Collected data:
───
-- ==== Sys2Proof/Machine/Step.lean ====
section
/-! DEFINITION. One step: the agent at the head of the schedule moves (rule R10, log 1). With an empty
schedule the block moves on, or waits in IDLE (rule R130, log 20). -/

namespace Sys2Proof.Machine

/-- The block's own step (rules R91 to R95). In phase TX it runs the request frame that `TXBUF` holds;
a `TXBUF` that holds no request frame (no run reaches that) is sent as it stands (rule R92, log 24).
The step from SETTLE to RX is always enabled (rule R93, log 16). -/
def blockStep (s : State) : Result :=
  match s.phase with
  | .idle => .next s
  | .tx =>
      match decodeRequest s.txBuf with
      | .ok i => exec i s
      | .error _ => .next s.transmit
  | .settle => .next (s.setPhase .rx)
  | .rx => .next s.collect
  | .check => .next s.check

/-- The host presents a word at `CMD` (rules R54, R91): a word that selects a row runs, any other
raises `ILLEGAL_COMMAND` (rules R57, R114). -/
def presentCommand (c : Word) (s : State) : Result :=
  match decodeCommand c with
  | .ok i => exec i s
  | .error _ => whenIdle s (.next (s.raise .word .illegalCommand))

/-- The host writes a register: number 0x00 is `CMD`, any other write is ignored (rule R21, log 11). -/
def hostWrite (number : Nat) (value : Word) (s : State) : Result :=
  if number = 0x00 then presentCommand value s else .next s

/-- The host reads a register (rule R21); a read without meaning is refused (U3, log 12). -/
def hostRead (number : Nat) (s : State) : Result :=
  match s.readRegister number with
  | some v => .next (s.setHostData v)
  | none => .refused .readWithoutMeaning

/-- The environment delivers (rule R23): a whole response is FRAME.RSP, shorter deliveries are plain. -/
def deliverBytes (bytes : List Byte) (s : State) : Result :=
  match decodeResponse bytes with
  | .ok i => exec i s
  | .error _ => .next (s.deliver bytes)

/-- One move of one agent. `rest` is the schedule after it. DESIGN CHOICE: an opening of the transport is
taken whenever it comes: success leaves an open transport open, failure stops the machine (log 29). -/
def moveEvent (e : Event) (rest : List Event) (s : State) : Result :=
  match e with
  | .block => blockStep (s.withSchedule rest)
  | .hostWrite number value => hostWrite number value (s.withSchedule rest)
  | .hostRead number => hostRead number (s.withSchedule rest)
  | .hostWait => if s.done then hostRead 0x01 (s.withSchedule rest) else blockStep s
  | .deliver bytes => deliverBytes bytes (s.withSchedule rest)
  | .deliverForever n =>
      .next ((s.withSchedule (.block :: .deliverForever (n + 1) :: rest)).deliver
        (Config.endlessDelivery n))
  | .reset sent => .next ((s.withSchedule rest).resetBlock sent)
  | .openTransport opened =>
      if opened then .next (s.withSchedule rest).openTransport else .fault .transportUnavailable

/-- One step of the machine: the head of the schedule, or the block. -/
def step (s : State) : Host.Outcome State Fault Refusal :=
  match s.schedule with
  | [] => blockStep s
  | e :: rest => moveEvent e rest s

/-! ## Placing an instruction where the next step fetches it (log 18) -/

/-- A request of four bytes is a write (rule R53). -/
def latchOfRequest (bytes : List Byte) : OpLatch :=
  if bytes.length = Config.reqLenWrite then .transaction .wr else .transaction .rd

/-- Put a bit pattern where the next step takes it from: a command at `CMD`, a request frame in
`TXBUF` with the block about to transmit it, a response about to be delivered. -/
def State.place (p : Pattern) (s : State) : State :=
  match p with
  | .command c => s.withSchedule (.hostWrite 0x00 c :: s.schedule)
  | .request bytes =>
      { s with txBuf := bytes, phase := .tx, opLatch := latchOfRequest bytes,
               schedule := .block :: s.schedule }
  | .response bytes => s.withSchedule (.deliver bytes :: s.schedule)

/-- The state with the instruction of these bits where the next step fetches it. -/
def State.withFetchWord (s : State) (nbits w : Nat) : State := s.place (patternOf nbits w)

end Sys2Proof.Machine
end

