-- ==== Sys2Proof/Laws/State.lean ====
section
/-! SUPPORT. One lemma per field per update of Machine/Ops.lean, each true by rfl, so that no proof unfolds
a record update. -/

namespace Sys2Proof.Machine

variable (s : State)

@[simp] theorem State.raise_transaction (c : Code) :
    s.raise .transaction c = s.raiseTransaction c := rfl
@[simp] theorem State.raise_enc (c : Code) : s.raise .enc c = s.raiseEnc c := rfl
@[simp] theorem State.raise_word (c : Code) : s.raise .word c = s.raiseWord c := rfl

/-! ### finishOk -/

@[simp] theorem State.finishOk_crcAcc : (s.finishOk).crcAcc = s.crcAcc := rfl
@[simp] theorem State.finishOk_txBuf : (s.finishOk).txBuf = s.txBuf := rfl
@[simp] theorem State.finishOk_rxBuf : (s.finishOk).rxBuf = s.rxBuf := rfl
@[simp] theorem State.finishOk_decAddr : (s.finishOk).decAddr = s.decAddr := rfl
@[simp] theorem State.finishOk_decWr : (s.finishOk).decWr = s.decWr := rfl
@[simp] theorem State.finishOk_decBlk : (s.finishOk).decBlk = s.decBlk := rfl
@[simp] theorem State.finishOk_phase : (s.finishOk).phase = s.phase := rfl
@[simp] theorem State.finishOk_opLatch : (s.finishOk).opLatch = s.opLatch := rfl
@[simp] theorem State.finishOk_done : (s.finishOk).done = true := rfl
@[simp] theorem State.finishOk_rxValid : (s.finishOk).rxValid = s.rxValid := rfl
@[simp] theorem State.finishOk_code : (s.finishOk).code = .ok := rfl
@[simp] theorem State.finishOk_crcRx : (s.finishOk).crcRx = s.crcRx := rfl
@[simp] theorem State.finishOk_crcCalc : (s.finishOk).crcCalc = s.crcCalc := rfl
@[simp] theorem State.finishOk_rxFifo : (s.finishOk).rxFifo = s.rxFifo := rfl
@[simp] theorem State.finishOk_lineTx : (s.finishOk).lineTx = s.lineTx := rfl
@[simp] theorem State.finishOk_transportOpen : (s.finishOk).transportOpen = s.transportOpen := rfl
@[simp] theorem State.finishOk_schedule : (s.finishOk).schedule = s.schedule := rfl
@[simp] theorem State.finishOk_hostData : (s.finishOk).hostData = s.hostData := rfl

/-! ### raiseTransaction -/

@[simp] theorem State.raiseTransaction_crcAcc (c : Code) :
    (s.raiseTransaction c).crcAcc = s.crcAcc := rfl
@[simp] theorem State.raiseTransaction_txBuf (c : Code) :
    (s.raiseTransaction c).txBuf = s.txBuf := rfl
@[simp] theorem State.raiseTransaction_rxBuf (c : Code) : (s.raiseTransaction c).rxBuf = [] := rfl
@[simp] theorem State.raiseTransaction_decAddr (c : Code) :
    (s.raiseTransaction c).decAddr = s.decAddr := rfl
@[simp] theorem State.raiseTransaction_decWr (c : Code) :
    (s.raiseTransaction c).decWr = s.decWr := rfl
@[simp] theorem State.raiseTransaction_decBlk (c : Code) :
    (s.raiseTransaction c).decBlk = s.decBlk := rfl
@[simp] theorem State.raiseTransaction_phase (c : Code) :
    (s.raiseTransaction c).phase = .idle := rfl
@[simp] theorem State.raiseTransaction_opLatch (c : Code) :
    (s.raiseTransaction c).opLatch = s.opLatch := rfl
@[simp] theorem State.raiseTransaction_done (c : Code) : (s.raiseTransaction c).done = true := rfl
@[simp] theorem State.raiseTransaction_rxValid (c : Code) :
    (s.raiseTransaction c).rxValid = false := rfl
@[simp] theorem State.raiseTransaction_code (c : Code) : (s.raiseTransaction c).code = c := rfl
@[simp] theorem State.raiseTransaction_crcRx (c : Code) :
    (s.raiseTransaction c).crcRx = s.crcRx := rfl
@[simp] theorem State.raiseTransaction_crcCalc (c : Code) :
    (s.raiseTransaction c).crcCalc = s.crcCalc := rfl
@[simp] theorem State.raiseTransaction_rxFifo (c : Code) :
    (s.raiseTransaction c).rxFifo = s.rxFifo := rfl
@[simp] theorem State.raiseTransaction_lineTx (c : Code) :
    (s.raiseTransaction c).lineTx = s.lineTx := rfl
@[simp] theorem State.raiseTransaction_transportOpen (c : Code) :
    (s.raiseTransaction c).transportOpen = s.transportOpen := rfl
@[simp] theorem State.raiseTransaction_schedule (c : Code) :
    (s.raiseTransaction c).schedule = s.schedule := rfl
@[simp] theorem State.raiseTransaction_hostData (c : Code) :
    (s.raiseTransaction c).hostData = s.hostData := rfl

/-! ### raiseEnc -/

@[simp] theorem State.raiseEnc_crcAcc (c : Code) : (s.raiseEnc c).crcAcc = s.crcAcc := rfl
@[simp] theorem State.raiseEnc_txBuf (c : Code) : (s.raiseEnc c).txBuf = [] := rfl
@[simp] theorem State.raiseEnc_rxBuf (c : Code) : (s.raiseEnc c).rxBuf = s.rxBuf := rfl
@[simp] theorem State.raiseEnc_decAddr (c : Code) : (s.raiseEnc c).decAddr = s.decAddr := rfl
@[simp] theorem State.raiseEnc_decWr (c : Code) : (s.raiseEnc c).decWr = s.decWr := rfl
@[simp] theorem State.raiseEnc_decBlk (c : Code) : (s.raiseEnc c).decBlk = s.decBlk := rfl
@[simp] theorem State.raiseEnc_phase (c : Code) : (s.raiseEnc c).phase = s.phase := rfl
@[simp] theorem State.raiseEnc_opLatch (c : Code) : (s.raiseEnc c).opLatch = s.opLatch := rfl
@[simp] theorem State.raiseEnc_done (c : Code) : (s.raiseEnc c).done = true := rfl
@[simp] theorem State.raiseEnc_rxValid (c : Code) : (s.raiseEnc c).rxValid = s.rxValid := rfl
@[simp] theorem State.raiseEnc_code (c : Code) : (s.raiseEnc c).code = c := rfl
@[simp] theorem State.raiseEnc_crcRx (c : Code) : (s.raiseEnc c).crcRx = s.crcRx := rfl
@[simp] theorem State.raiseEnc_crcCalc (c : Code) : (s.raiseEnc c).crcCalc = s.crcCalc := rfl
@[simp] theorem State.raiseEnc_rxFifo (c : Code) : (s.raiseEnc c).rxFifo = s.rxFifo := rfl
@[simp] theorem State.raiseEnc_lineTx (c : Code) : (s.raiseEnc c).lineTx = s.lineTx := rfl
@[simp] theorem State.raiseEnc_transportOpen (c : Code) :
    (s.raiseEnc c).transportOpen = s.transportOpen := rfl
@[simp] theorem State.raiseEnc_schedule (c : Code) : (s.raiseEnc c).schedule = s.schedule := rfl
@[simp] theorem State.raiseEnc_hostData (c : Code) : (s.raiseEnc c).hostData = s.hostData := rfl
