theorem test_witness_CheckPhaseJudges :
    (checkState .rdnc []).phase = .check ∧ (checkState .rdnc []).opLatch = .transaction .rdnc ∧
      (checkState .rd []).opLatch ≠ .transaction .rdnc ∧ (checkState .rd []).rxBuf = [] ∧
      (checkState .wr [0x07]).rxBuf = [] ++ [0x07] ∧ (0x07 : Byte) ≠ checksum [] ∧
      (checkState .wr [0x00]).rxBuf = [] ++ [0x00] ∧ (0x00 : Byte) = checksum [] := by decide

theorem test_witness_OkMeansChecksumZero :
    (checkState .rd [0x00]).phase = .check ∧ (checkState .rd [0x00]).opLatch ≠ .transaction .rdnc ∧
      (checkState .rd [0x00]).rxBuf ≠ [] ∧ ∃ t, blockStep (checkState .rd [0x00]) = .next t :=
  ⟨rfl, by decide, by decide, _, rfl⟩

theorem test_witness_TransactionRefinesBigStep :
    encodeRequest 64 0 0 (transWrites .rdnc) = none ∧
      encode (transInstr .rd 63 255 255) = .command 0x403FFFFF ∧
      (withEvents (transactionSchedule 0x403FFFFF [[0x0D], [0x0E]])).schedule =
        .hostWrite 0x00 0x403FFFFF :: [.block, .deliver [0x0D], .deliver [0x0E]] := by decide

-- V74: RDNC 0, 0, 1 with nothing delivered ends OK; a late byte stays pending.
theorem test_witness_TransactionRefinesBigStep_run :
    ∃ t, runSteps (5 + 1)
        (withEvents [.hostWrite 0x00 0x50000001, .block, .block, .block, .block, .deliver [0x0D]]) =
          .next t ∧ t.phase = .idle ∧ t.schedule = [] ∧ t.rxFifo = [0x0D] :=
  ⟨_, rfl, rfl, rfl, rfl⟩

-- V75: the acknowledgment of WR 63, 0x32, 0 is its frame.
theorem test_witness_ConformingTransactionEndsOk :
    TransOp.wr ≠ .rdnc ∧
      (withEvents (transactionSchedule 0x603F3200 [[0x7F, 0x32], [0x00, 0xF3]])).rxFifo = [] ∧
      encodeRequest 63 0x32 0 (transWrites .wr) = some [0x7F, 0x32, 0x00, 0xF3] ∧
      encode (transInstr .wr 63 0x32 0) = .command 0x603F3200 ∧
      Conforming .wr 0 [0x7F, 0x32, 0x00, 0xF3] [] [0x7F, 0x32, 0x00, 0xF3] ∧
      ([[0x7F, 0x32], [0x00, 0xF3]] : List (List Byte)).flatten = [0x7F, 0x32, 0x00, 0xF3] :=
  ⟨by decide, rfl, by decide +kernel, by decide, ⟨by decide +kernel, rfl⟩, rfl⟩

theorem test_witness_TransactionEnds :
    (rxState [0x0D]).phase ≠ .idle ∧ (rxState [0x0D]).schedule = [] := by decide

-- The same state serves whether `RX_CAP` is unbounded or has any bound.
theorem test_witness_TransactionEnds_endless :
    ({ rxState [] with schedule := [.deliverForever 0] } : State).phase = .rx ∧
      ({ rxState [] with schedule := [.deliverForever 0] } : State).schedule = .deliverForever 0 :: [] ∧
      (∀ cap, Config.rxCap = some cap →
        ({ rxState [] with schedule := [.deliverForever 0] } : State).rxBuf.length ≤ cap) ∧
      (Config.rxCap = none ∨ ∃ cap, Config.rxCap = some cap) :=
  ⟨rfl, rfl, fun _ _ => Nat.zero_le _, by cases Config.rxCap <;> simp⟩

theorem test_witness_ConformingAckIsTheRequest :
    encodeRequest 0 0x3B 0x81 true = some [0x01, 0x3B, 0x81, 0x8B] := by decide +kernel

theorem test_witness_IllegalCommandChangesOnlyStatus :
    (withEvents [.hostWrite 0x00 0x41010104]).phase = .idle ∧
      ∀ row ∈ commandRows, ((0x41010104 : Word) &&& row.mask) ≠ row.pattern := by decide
───
§ Aim of the task
For this data, state how many lines include the word "transWrites", with nothing added.

§ Task result
2